Segment Start: Information shown
-- ==== Sys2Proof/Machine/Tab.lean ====
section
/-! DEFINITION. Operations over sparse collections (`Tab`): lookup, insertion that keeps the keys strictly rising,
removal; and their canonical form. -/

namespace Sys2Proof.Tab

variable {α : Type}

/-- The value at key `k`, if there is one. -/
def get? : Tab α → Nat → Option α
  | [], _ => none
  | (j, v) :: t, k => if j = k then some v else get? t k

/-- The value at key `k`, `d` where there is none. -/
def getD (t : Tab α) (k : Nat) (d : α) : α := (get? t k).getD d

/-- Put `v` at key `k`, keeping the keys in rising order. -/
def set : Tab α → Nat → α → Tab α
  | [], k, v => [(k, v)]
  | (j, w) :: t, k, v =>
    if k < j then (k, v) :: (j, w) :: t
    else if k = j then (k, v) :: t
    else (j, w) :: set t k v

/-- Remove key `k`, wherever it is listed. -/
def erase : Tab α → Nat → Tab α
  | [], _ => []
  | (j, w) :: t, k => if j = k then erase t k else (j, w) :: erase t k

/-- Put `v` at key `k`, listing nothing where `v` is what an unlisted key reads as. -/
def put [DecidableEq α] (d : α) (t : Tab α) (k : Nat) (v : α) : Tab α :=
  if v = d then erase t k else set t k v

/-- Change the value at `k` (`d` where there is none). -/
def upd (t : Tab α) (k : Nat) (d : α) (f : α → α) : Tab α := set t k (f (getD t k d))

/-- Change the value at `k` where there is one. -/
def mod (t : Tab α) (k : Nat) (f : α → α) : Tab α :=
  match get? t k with
  | some v => set t k (f v)
  | none => t

/-- The keys rise strictly and every key is at least `lo`. -/
def sortedFrom (lo : Nat) : Tab α → Bool
  | [] => true
  | (j, _) :: t => decide (lo ≤ j) && sortedFrom (j + 1) t

/-- The canonical form of a sparse collection. -/
def sorted (t : Tab α) : Bool := sortedFrom 0 t

/-- The canonical form with default `d`: keys strictly rising, nothing listed that equals `d`. -/
def canon [DecidableEq α] (d : α) (t : Tab α) : Bool :=
  sorted t && t.all (fun p => decide (p.2 ≠ d))

/-- The keys at which something is listed. -/
def keys (t : Tab α) : List Nat := t.map (·.1)

/-- The values listed. -/
def vals (t : Tab α) : List α := t.map (·.2)

/-- Keep the entries that satisfy `p`. -/
def keep (t : Tab α) (p : Nat → α → Bool) : Tab α := t.filter (fun e => p e.1 e.2)

/-- Change every value. -/
def mapVals (t : Tab α) (f : Nat → α → α) : Tab α := t.map (fun e => (e.1, f e.1 e.2))

/-- The lowest key from `i` upward, of `n` keys, that is free. -/
def freeKey (t : Tab α) : Nat → Nat → Option Nat
  | _, 0 => none
  | i, n + 1 => if (get? t i).isNone then some i else freeKey t (i + 1) n

end Sys2Proof.Tab
end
Segment End: Information shown
What this task involves: What is needed is an exact copy of the lines from the one containing "is free. -/" through the last line of the records above, both included.

Response:
/-- The lowest key from `i` upward, of `n` keys, that is free. -/
def freeKey (t : Tab α) : Nat → Nat → Option Nat
  | _, 0 => none
  | i, n + 1 => if (get? t i).isNone then some i else freeKey t (i + 1) n

end Sys2Proof.Tab
end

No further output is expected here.